Read time: 2 minutes
Last edited: Aug 28, 2024

Overview

This category has documentation topics about LaunchDarkly contexts. Contexts are people, services, machines, or other resources that encounter feature flags in your product.

Most, but not all, LaunchDarkly SDKs support contexts. Instead, some rely on legacy user objects. To learn which SDKs are available to use with contexts, read SDKs.

About contexts

Contexts let you create targeting rules for feature flags based on a variety of different information, including attributes pertaining to users, organizations, devices, and more. You can be as specific as targeting a flag to a single end user, or as broad as targeting your entire customer base.

You can manage the way contexts interact with flags by targeting flags to specific contexts. You can even choose which contexts to include or exclude in the data you collect. When a flag evaluation occurs, the feature flag uses the evaluation context to understand what variation to serve. The evaluation context is an object including one or more contexts and its attributes that you pass to the SDK's variation method when you evaluate flags.

Only the context attributes you provide are available for targeting

The SDK only evaluates flags based on the context you provide in the evaluation call.
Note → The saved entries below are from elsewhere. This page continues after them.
/-- The commands of the P6, one constructor per row of spec/opcode_table.json. A host command carries the descriptor
taken from its ring set; an instruction of a core's command program carries the logical core that retires it and the
fields of its format; an event carries the unit it strikes and what the rules say it brings. -/
inductive Instr where
  | jobLoad (c : Cmd)
  | firingDone (slot : Nat)
  | jobStart (c : Cmd)
  | jobResume (c : Cmd)
  | jobPause (c : Cmd)
  | jobEnd (c : Cmd)
  | jobEndTakesEffect (slot : Nat)
  | commit (c : Cmd)
  | jobAdopt (c : Cmd)
  | jobSetToken (c : Cmd)
  | stepCmd (c : Cmd)
  | chunk (c : Cmd)
  | fork (c : Cmd)
  | prune (c : Cmd)
  | exportState (c : Cmd)
  | importState (c : Cmd)
  | swapOut (c : Cmd)
  | swapIn (c : Cmd)
  | streamMoveDone (stream : Nat)
  | paramGroupWrite (c : Cmd)
  | copyIn (c : Cmd)
  | copyOut (c : Cmd)
  | codecDecode (c : Cmd)
  | codecEncode (c : Cmd)
  | codecDispatch
  | codecWindowLoaded (engine : Nat)
  | descriptorIntake (p : Port) (set : Nat)
  | batchForm
  | batchCommit
  | commandPublish (k : Nat)
  | sli (n : Nat) (f : FmtS)
  | sadd (n : Nat) (f : FmtS)
  | smul (n : Nat) (f : FmtS)
  | sand (n : Nat) (f : FmtS)
  | sshr (n : Nat) (f : FmtS)
  | scmp (n : Nat) (f : FmtS)
  | sld (n : Nat) (f : FmtS)
  | sst (n : Nat) (f : FmtS)
  | spg (n : Nat) (f : FmtS)
  | br (n : Nat) (f : FmtS)
  | next (n : Nat) (f : FmtS)
  | nextBatchDelivered (n : Nat)
  | send (n : Nat) (f : FmtC)
  | recv (n : Nat) (f : FmtC)
  | free (n : Nat) (f : FmtC)
  | creditReturn (chan : Nat)
  | transferArrive (chan : Nat)
  | signal (n : Nat) (f : FmtM)
  | wait (n : Nat) (f : FmtM)
  | waitSatisfied (n : Nat)
  | sread (n : Nat) (f : FmtM)
  | sset (n : Nat) (f : FmtM)
  | rpass (n : Nat) (f : FmtM)
  | rpassSend (engine : Nat)
  | rpassComplete (engine : Nat)
  | matmul (n : Nat) (f : FmtA)
  | qk (n : Nat) (f : FmtA)
  | pv (n : Nat) (f : FmtA)
  | append (n : Nat) (f : FmtA)
  | scan (n : Nat) (f : FmtA)
  | conv (n : Nat) (f : FmtA)
  | fconv (n : Nat) (f : FmtA)
  | pool (n : Nat) (f : FmtV)
  | arrayRampWaitEnd (n : Nat)
  | arrayIdleRampDown (n : Nat)
  | vadd (n : Nat) (f : FmtV)
  | vsub (n : Nat) (f : FmtV)
  | vmul (n : Nat) (f : FmtV)
  | vfma (n : Nat) (f : FmtV)
  | vfnma (n : Nat) (f : FmtV)
  | vmax (n : Nat) (f : FmtV)
  | vmin (n : Nat) (f : FmtV)
  | vabs (n : Nat) (f : FmtV)
  | vneg (n : Nat) (f : FmtV)
  | vand (n : Nat) (f : FmtV)
  | vor (n : Nat) (f : FmtV)
  | vxor (n : Nat) (f : FmtV)
  | vshl (n : Nat) (f : FmtV)
  | vshr (n : Nat) (f : FmtV)
  | vdiv (n : Nat) (f : FmtV)
  | vsqrt (n : Nat) (f : FmtV)
  | vrsqrt (n : Nat) (f : FmtV)
  | vrecip (n : Nat) (f : FmtV)
  | vexp (n : Nat) (f : FmtV)
  | vlog (n : Nat) (f : FmtV)
  | vcmp (n : Nat) (f : FmtV)
  | vsel (n : Nat) (f : FmtV)
  | vcvt (n : Nat) (f : FmtV)
  | vrand (n : Nat) (f : FmtV)
  | vsum (n : Nat) (f : FmtV)
  | vrmax (n : Nat) (f : FmtV)
  | vrmin (n : Nat) (f : FmtV)
  | vld (n : Nat) (f : FmtV)
  | vst (n : Nat) (f : FmtV)
  | vcopy (n : Nat) (f : FmtV)
  | vfft (n : Nat) (f : FmtV)
  | vtopk (n : Nat) (f : FmtV)
  | bgather (n : Nat) (f : FmtB)
  | bscatter (n : Nat) (f : FmtB)
  | bscatadd (n : Nat) (f : FmtB)
  | browseMissReturn (n : Nat) (miss : Nat)
  | issue (n : Nat) (f : FmtI)
  | jobRunSelect
  | resumeDone
  | timeSliceExpired
  | yieldBoundExpired
  | pauseBoundExpired
  | pausePointReached
  | writebackDone
  | commitIntervalExpired
  | journalThreeQuarters
  | commitBedTimeout
  | commitPointReached
  | saturated
  | prefetchLateSummary
  | bankStallSummary
  | prefetchIssue (n : Nat)
  | peatDataReturn (n : Nat) (tagBad rebuilt : Bool)
  | heatDecay (cluster : Nat)
  | pageMoveDone (cluster page : Nat)
  | assemblyWindowExpired (stripe : Nat)
  | regulatorWindowStart (island partition : Nat)
  | scrubDone
  | linkBringUp (link : Nat) (i : BringUp)
  | laneFail (link lane : Nat)
  | flitReceive (link : Nat) (f : Flit)
  | nakReceive (link seq : Nat)
  | flitAckTimer (link : Nat)
  | retryBufferStall (link : Nat)
  | linkRekey (link : Nat) (auth : LinkAuth)
  | e2eRetransmitTimeout (dest : E2eEnd) (chan seq : Nat)
  | e2eAckTimer (src : E2eEnd) (chan : Nat)
  | packetWrite (p : Packet)
  | packetSignal (p : Packet)
  | packetReadReq (p : Packet)
  | packetReadData (p : Packet)
  | packetAck (p : Packet)
  | packetRefuse (p : Packet)
  | packetMirror (p : Packet)
  | packetFirmware (p : Packet)
  | packetReservedType (p : Packet)
  | transitCreditTimeout (link chan : Nat)
  | helloTimer
  | hello (link : Nat) (h : HelloMsg)
  | leaderBeatTimeout
  | censusJoin (j : JoinMsg)
  | census (m : CensusMsg)
  | joinRetryTimer
  | vectorMsg (link : Nat) (v : List VectorEntry)
  | routeInstall
  | linkAdminDown (link : Nat)
  | linkAdminUp (link : Nat)
  | ringEnable (p : Port) (set : Nat) (v : W32)
  | ringDisable (p : Port) (set : Nat)
  | ringSqTail (p : Port) (set : Nat) (v : W32)
  | ringCqHead (p : Port) (set : Nat) (v : W32)
  | ringEqHead (p : Port) (set : Nat) (v : W32)
  | msixMessage (p : Port) (vec : Nat)
  | hostLease (p : Port) (v : W32)
  | leaseExpired (p : Port)
  | hostDriverVersion (p : Port) (v : W32)
  | bar2Enable (p : Port) (v : W32)
  | bar2Read (p : Port) (off len : Nat)
  | bar2Write (p : Port) (off : Nat) (data : List Byte)
  | jobSemAdd (p : Port) (n : Nat) (v : W32)
  | jobPgtStage (p : Port) (off : Nat) (v : W32)
  | jobPgtPublish (p : Port) (v : W32)
  | portReset (p : Port) (k : ResetKind)
  | emuApertureRead (p : Port) (off : Nat)
  | emuApertureWrite (p : Port) (off : Nat) (v : W32)
  | emuReadTimeout (p : Port)
  | wemuRead (p : Port) (m : WemuMsg)
  | wemuWrite (p : Port) (m : WemuMsg)
  | getCert (src : SessSrc)
  | getReport (src : SessSrc) (nonce : BitVec 256) (job : Nat)
  | sessionInit (src : SessSrc) (ek : List Byte) (nonce : BitVec 256) (job : Nat)
  | sessionFinish (src : SessSrc) (confirm : BitVec 384) (opKey opSig : List Byte)
  | sessionEnd (src : SessSrc)
  | fwHeartbeatTimeout (core : Nat)
  | fwCoreTrap (core : FwStop)
  | fwRecoveryDone (core : Nat) (ok : Bool)
  | sapwoodUpdate
  | heartwoodUpdate
  | tftpBlockReceive (block : Nat) (data : List Byte)
  | tftpBlockTimeout
  | sapwoodFetchTimeout (primaryOk mirrorOk : Bool)
  | sapwoodRetryTimer
  | secSvnCommitHeartwood
  | secSvnCommitSapwood
  | lcRequestNonce
  | lcRequestGo (viaMgmt : Bool)
  | stallMonitorTrip (u : UnitRef)
  | eccError (place : EccPlace) (corrected : Bool)
  | d2dWordError (cluster port : Nat)
  | coreVerifyDone (cluster core : Nat) (pass : Bool)
  | clusterReplaceDone
  | hostedCoreSwitch (cluster core : Nat)
  | hbmUnitFail (stack : Nat) (pc : Option Nat)
  | rebuildDone
  | dataRestored (unit : Nat) (means : RestoreMeans)
  | marginForecast
  | woodpileTestTimer (bad : List (Nat × Nat))
  | phaseFail (rail phase : Nat)
  | registerWrite (p : Port) (off width v : Nat)
  | startUp (i : StartIn)
  | bootRetryTimer (i : StartIn)
  | resetNAssert
  | resetNRelease (i : StartIn)
  | throttleNAssert
  | throttleNRelease
  | governorTick (i : GovIn)
  | pwrCap (v : W32)
  | pwrSetpoint (v : W32)
  | pwrConfigGo (viaMgmt : Bool)
  | feedLost (feed : Port) (mV : Nat)
  | feedReturned (feed : Port) (mV : Nat)
  | thermalShutdown
  | hbmThermalPace (stack : Nat) (quarterC : Nat)
  | throttled
  | identity
  | inventory
  | stage
  | power
  | coolant
  | margin
  | recover (image : List Byte) (i : StartIn)
  | idcode
  | bypass
  | pcieLinkUp (p : Port) (speed width : Nat)
  | governorFail
  | rideThroughExpired
  | ignoredPulse (pin : PinIn)
  | coarseRefresh (k : CoarseKind)
  deriving DecidableEq, Repr

end Sys2Proof
end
You must provide all applicable attributes for each evaluation in the SDK for your targeting rules to apply correctly. To learn more, read Evaluating flags.

Example context: Anna at Global Health Services

As an example, let's assume Anna is one of your end users. She is a doctor who works for a hospital chain called Global Health Services. Anna has two mobile devices, an Android phone and an iPad tablet. Anna uses your application on both devices as part of her work.

Given this information, you may know the following things about Anna:

  • her name, email, and job function ("doctor"),
  • her organization's name ("Global Health Services") and address,
  • her device's type, operating system, and device ID, for each mobile device.

You may want to customize Anna's experience in your application based on:

  • her job function, as part of a feature that allows all doctors to access patient records.
  • her devices as part of a feature that provides different styling for Android and iPad devices.
  • her organization, ensuring everyone at her location receives the same variation as part of an experiment testing out a new feature

You can do this using context kinds.

Context kinds

You can organize information about the different entities that encounter feature flags in your product based on context kinds. Each context has one kind with a unique set of corresponding attributes that you can use for targeting and Experimentation. To learn more, read Context kinds.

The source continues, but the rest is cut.